Focus shifted to the “how” of a Coastal Pilot:
- On May 20, 2015, The Ocean Cleanup and the city government of Tsushima (a Japanese island which lies between Japan and Korea) jointly agreed to conduct research to bring the world’s first ocean cleanup array to Tsushima Island.
- Deployment expected in Q2 2016 was realized on time. See this June 2016 news report.
- The pilot coastal array will be the first time an operational Ocean Cleanup system is to be deployed in the ocean. Spanning 2000 meters (and with a barrier length of over 2300m), it will become the longest floating structure ever deployed on the oceans, even though this will be just 2% of the full scale structure.

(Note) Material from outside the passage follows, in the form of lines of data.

/-- A register whose place lies between two NaT collections is stored without either. -/
theorem spillOne_plain (ha : a = s.lp.ar.bspstore) (h : PlainRse s a) (hi : a.toNat / 8 % 64 < 62) :
    spillOne s = .ok (s.spilledAt a (s.lp.gr.stk.getD s.lp.oldest .zero).val
      { s.lp.ar with
        bspstore := a + 8#64
        rnat := setBit s.lp.ar.rnat (a.toNat / 8 % 64) (s.lp.gr.stk.getD s.lp.oldest .zero).nat }
      { s.lp.gr with ndirty := s.lp.gr.ndirty - 1 }) := by
  have hbelow : isCollection s.lp.ar.bspstore = false := ha ▸ not_isCollection (by omega)
  have habove : isCollection (a + 8#64) = false := not_isCollection (by
    obtain ⟨_, _, h63, _⟩ := h
    bv_omega)
  have hfirst : spillCollection s = .ok s := if_neg (by rw [hbelow]; decide)
  have hlast {t : State} (ht : t.lp.ar.bspstore = a + 8#64) : spillCollection t = .ok t :=
    if_neg (by rw [ht, habove]; decide)
  rw [spillOne, hfirst, ok_bind, ← field_unat]
  simp only [← ha, rseStore_plain _ h, ok_bind]
  exact hlast rfl

theorem flushStack_one (ha : a = s.lp.ar.bspstore) (hn : s.lp.gr.ndirty = 1) (h : PlainRse s a)
    (hi : a.toNat / 8 % 64 < 62) (hu : Untrapped s) :
    flushStack s = .next (fallThrough s (s.noteRse.spilledAt a
      (s.lp.gr.stk.getD ((s.lp.gr.bof + 95) % 96) .zero).val
      { s.lp.ar with
        bspstore := a + 8#64
        rnat := setBit s.lp.ar.rnat (a.toNat / 8 % 64) (s.lp.gr.stk.getD ((s.lp.gr.bof + 95) % 96) .zero).nat }
      { s.lp.gr with ndirty := 0 })) := by
  have hold : s.noteRse.lp.oldest = (s.lp.gr.bof + 95) % 96 := by
    show (s.lp.gr.bof + 96 - s.lp.gr.ndirty) % 96 = _
    rw [hn]
    rfl
  have hone := spillOne_plain (s := s.noteRse) ha h hi
  rw [hold, show s.noteRse.lp.gr = s.lp.gr from rfl, show s.noteRse.lp.ar = s.lp.ar from rfl, hn] at hone
  rw [flushStack, hn, spillN, hone]
  exact finish_fall hu (spilledAt_psrBit s.noteRse ..) (spilledAt_params s.noteRse ..)

/-- 42 R603: what a flush of one dirty register leaves. -/
theorem flushStack_effect (ha : a = s.lp.ar.bspstore) (hn : s.lp.gr.ndirty = 1) (h : PlainRse s a)
    (hi : a.toNat / 8 % 64 < 62) (hm : MemoryCanonical s) (hu : Untrapped s) :
    ∃ t r, r = s.lp.gr.stk.getD ((s.lp.gr.bof + 95) % 96) .zero ∧ flushStack s = .next t
      ∧ memRead s.lp.bigRse t.mem a.toNat 8 = r.val.toNat
      ∧ (∀ x, (x < a.toNat ∨ a.toNat + 8 ≤ x) → memByte t.mem x = memByte s.mem x)
      ∧ t.lp.ar = { s.lp.ar with bspstore := a + 8#64, rnat := setBit s.lp.ar.rnat (a.toNat / 8 % 64) r.nat }
      ∧ t.lp.gr = { s.lp.gr with ndirty := 0 } ∧ AlatsAfterStore s t a 8 ∧ Passed s s t
      ∧ t = { s with
          lp := { s.lp with gr := t.lp.gr, ar := t.lp.ar, alat := t.lp.alat, ev := t.lp.ev, ip := t.lp.ip,
                            lastIp := t.lp.lastIp, psr := t.lp.psr },
          bg := t.bg, mem := t.mem } := by
  obtain ⟨t, ht, facts⟩ := fallThrough_spilledAt s a (s.lp.gr.stk.getD ((s.lp.gr.bof + 95) % 96) .zero).val
    { s.lp.ar with
      bspstore := a + 8#64
      rnat := setBit s.lp.ar.rnat (a.toNat / 8 % 64) (s.lp.gr.stk.getD ((s.lp.gr.bof + 95) % 96) .zero).nat }
    { s.lp.gr with ndirty := 0 } hm
  exact ⟨t, _, rfl, ht ▸ flushStack_one ha hn h hi hu, facts⟩

/-! ## One register loaded -/

/-- 42 R610: a register that no NaT collection lies above is loaded with its NaT bit. -/
theorem fillOne_plain (ha : a = s.lp.ar.bspstore - 8#64) (h : PlainRse s a) (hi : a.toNat / 8 % 64 ≠ 63) :
    ∃ t, fillOne s = .ok t ∧ t.lp.ar = { s.lp.ar with bspstore := a }
      ∧ t.lp.gr = { s.lp.gr with
          stk := s.lp.gr.stk.setIfInBounds ((s.lp.gr.bof + 95 - s.lp.gr.ndirty) % 96)
            ⟨BitVec.ofNat 64 (memRead s.lp.bigRse s.mem a.toNat 8), s.lp.ar.rnat.getLsbD (a.toNat / 8 % 64)⟩
          ndirty := s.lp.gr.ndirty + 1 }
      ∧ t = { s with lp := { s.lp with gr := t.lp.gr, ar := t.lp.ar, ev := t.lp.ev } } := by
  have hnone : fillCollection s = .ok s := if_neg (by rw [← ha, not_isCollection hi]; decide)
  simp only [fillOne, hnone, ok_bind, fillRegister, ← ha, rseLoad_plain h]
  refine ⟨_, rfl, rfl, ?_, rfl⟩
  rw [← field_unat]
  rfl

- As of 2015, the organization continued to invite volunteer engagement. However, its full-time resources have grown considerably: “At The Ocean Cleanup we work with a team of over 100 committed people, performing research in the fields of engineering, physical oceanography, ecology, finance, maritime law, processing and recycling.”
4. Offshore Pilot
- Upcoming Task
5. Full-scale Cleanup
- Upcoming Task
- “The Ocean Cleanup’s goal is to fuel the world’s fight against oceanic plastic pollution by initiating the largest cleanup in history.”
4. Value to Ocean Cleanup Agents
Again, successful results make the answer seem easy. But again, the path to success was not easy. The work was fueled by the value of a compelling purpose and equally compelling picture of possibility — a “what could be” hypothesis grounded in pertinent knowledge.
Boyan Slat has been recognized as one of the 20 Most Promising Young Entrepreneurs Worldwide (Intel EYE50), and was crowned 2014 Champion of the Earth, the United Nations’ highest environmental accolade. In 2015, HM King Harald of Norway awarded Boyan the maritime industry’s Young Entrepreneur Award.
Fast Company: winner of our 2015 Innovation by Design award in the social good category.